### Records from a data collection
___
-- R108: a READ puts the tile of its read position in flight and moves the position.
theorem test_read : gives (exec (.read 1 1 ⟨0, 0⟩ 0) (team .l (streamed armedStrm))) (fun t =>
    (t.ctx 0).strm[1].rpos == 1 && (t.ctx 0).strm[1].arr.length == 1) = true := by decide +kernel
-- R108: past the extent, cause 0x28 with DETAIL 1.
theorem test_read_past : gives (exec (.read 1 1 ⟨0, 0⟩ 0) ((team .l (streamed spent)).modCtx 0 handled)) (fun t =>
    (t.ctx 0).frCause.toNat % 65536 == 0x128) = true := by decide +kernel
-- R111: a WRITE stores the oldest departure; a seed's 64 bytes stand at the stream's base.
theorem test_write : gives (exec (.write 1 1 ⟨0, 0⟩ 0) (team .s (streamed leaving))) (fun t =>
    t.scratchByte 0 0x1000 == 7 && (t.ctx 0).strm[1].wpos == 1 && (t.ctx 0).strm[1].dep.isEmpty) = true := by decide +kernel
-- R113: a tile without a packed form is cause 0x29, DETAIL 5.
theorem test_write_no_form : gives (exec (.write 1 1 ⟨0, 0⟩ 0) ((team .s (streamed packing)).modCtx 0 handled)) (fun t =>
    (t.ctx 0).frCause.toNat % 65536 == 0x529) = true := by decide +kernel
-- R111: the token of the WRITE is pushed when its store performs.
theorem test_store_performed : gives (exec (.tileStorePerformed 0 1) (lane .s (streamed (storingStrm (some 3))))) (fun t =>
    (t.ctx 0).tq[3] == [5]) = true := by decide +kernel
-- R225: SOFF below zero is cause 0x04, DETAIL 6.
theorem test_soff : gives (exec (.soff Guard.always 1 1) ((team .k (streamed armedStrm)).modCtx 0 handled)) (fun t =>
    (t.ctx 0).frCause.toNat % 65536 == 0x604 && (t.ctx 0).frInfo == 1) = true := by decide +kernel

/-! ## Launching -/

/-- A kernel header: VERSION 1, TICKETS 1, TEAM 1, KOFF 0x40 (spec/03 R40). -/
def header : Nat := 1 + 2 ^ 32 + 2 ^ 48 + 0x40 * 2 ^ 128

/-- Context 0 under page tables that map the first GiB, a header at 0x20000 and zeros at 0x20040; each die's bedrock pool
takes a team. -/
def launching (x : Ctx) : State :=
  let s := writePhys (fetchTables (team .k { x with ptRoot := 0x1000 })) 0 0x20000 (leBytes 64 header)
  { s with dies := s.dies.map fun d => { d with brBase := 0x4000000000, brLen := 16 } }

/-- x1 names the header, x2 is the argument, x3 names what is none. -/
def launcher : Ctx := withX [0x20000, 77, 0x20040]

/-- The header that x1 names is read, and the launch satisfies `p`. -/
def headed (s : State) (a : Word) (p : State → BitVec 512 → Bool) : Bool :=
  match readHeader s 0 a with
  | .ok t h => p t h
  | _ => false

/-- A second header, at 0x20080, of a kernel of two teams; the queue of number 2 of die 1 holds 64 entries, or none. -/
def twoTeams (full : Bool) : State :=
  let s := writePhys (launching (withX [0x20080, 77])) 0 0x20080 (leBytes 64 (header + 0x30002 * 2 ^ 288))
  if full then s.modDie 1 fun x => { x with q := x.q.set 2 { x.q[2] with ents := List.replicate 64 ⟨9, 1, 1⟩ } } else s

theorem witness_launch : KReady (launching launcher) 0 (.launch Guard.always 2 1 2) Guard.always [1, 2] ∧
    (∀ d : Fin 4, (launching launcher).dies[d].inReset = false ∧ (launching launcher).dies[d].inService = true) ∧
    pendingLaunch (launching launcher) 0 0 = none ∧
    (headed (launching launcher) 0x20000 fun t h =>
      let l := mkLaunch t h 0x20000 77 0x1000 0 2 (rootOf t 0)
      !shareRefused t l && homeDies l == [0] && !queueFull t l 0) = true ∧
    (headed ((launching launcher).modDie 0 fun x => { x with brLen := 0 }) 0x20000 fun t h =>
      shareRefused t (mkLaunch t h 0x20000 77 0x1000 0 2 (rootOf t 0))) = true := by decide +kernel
___
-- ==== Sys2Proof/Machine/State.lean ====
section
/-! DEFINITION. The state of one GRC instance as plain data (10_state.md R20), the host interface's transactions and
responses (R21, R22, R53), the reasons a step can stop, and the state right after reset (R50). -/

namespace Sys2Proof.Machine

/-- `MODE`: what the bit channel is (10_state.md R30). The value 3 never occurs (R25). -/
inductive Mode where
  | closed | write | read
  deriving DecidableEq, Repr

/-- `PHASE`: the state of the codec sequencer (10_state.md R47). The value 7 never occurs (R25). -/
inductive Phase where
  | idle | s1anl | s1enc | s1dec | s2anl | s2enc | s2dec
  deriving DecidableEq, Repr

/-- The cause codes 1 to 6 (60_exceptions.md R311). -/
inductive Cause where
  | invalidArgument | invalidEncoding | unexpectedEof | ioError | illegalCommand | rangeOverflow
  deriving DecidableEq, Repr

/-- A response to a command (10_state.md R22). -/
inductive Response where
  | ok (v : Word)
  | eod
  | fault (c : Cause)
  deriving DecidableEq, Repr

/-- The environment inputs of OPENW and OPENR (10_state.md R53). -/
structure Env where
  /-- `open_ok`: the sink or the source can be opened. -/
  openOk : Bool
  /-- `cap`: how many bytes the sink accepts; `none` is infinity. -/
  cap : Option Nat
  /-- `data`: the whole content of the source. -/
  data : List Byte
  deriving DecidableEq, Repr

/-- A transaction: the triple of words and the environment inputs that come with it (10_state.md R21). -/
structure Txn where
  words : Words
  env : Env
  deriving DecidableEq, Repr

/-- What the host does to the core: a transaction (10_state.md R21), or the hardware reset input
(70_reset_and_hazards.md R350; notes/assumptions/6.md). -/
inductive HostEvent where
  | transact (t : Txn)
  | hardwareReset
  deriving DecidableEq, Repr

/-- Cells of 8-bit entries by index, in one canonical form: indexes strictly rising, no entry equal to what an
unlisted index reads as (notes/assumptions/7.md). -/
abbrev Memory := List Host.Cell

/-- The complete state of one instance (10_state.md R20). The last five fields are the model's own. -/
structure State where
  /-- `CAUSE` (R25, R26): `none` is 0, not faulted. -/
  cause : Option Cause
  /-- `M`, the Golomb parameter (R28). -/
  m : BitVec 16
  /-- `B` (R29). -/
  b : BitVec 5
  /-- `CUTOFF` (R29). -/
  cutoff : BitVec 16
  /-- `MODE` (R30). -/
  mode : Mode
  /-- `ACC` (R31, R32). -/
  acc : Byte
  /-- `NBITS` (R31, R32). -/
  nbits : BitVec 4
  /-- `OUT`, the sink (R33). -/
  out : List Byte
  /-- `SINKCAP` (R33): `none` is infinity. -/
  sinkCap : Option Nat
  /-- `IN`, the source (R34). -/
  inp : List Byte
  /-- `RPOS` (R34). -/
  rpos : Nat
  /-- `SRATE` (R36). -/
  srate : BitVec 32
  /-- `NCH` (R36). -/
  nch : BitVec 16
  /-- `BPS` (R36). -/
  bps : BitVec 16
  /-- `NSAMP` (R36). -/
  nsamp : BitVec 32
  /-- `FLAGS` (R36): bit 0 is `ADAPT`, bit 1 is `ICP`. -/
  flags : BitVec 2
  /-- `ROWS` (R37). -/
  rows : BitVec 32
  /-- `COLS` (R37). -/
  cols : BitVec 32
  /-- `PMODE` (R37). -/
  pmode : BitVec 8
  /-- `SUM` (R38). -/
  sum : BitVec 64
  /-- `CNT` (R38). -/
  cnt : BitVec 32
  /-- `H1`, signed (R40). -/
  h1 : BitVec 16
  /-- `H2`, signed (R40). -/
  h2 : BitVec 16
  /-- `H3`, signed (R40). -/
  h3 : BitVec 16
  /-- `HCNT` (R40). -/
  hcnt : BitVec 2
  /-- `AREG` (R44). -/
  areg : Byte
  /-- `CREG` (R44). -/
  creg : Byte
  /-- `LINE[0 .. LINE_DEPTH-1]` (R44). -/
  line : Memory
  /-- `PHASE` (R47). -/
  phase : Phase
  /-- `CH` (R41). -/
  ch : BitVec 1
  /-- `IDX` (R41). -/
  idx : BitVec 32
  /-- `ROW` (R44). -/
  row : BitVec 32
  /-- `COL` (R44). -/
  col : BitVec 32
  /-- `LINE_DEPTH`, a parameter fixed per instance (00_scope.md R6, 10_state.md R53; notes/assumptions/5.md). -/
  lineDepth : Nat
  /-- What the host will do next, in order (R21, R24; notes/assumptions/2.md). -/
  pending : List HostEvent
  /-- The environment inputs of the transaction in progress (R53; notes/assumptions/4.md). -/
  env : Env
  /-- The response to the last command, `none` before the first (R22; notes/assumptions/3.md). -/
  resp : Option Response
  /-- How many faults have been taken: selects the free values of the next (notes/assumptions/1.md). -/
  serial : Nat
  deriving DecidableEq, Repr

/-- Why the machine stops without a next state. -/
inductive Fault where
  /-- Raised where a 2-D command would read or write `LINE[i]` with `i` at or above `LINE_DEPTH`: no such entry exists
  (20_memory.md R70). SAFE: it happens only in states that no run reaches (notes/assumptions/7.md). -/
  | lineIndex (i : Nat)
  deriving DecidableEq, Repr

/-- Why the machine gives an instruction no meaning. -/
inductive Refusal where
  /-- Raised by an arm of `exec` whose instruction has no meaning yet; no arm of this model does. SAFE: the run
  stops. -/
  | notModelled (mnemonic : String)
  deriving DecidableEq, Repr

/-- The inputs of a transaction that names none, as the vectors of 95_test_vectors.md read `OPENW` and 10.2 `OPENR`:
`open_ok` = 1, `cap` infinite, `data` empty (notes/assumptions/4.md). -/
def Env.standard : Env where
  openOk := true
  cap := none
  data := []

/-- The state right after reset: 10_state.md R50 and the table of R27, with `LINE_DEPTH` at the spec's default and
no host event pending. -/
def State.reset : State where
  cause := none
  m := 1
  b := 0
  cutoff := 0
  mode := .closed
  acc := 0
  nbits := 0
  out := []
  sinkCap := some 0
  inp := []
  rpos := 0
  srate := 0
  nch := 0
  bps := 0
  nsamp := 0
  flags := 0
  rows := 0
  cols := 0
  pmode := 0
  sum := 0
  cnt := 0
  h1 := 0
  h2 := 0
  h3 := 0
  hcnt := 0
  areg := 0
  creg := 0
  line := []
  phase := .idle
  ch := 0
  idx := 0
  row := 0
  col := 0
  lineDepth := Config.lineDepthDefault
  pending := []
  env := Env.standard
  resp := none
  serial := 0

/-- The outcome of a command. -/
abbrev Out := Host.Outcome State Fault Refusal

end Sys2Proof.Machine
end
___
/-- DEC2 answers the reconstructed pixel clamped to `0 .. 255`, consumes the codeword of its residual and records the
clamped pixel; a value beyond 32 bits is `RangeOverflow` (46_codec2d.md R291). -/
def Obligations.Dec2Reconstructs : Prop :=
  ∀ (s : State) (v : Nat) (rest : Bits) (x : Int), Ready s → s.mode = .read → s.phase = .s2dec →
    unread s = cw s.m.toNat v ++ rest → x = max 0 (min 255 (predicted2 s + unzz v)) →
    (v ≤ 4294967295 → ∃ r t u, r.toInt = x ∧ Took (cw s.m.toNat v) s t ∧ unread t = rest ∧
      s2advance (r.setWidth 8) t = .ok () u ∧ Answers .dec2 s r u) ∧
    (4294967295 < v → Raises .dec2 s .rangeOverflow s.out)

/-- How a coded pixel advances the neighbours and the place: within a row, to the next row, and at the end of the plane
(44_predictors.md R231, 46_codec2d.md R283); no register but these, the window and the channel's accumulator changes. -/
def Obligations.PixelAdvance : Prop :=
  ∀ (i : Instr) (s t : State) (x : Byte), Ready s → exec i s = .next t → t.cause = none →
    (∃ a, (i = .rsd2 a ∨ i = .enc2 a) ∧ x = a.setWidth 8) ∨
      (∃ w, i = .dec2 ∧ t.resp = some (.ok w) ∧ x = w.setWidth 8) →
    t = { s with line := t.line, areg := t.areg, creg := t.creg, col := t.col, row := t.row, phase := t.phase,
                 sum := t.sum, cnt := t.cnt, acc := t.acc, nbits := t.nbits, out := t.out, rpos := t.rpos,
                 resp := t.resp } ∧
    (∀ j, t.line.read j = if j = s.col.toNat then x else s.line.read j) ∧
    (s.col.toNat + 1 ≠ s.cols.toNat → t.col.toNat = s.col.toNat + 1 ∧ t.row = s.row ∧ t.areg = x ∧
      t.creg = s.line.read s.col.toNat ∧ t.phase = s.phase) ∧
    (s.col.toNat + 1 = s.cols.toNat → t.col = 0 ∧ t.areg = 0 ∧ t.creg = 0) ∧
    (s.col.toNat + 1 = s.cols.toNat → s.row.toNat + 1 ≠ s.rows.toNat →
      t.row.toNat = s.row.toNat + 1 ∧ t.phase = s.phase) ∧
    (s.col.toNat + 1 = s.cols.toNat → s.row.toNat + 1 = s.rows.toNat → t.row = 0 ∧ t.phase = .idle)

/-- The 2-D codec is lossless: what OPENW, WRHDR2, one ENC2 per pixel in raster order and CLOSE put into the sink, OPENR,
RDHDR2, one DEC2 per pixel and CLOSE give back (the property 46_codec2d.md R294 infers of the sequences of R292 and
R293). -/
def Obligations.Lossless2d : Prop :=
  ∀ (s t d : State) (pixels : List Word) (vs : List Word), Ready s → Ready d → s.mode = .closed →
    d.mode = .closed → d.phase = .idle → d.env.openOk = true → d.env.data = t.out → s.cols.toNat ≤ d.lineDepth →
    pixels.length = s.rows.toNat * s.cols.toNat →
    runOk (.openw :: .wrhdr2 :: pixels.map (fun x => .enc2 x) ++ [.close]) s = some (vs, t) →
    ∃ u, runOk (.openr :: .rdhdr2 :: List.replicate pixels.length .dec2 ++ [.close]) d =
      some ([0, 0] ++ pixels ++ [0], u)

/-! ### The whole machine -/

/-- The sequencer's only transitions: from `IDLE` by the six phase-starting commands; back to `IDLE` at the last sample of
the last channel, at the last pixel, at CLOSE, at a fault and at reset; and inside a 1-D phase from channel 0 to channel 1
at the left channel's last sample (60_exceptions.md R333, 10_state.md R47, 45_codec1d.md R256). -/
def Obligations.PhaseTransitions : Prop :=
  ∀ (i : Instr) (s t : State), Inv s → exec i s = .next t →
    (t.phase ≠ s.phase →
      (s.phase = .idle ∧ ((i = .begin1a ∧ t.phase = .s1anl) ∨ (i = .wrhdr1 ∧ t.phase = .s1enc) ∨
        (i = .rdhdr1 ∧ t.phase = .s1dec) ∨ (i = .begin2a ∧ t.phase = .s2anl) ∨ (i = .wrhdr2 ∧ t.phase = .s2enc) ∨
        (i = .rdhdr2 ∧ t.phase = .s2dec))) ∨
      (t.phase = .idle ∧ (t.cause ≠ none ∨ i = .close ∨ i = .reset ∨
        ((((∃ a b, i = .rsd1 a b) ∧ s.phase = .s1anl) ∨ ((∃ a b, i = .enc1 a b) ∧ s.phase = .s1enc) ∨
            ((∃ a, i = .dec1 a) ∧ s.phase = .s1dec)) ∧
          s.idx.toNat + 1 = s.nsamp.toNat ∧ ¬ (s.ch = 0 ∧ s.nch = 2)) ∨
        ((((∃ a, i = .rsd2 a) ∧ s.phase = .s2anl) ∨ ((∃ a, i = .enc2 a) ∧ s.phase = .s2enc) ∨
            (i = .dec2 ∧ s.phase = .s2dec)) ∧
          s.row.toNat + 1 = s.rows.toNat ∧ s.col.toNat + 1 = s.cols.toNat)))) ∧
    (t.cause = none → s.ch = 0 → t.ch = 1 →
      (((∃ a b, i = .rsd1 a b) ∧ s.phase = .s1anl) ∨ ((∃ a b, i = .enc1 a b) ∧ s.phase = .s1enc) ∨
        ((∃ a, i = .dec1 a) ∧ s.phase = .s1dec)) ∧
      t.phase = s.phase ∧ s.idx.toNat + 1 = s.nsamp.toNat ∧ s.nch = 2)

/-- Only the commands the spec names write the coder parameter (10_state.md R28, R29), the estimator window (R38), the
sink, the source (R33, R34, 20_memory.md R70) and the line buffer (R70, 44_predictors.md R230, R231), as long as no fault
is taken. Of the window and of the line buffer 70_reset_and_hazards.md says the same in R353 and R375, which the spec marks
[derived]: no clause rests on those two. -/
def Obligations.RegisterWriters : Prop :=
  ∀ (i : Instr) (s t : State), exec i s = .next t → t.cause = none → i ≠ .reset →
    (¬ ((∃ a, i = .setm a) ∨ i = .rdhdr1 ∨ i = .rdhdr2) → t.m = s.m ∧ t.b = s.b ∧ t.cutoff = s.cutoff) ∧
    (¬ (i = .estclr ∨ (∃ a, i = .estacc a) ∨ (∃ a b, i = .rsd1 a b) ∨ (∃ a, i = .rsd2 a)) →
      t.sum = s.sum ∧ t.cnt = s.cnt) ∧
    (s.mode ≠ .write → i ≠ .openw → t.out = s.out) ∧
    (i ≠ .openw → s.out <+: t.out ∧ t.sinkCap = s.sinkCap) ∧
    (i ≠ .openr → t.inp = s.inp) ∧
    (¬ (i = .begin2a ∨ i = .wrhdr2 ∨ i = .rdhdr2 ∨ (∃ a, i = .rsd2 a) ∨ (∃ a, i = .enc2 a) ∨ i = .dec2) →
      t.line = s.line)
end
___
Take the stretch of lines above from the one containing "t.creg = s.line.read" through the one containing "The 2-D codec" and repeat it exactly, adding no other line.

      t.creg = s.line.read s.col.toNat ∧ t.phase = s.phase) ∧
    (s.col.toNat + 1 = s.cols.toNat → t.col = 0 ∧ t.areg = 0 ∧ t.creg = 0) ∧
    (s.col.toNat + 1 = s.cols.toNat → s.row.toNat + 1 ≠ s.rows.toNat →
      t.row.toNat = s.row.toNat + 1 ∧ t.phase = s.phase) ∧
    (s.col.toNat + 1 = s.cols.toNat → s.row.toNat + 1 = s.rows.toNat → t.row = 0 ∧ t.phase = .idle)

/-- The 2-D codec is lossless: what OPENW, WRHDR2, one ENC2 per pixel in raster order and CLOSE put into the sink, OPENR,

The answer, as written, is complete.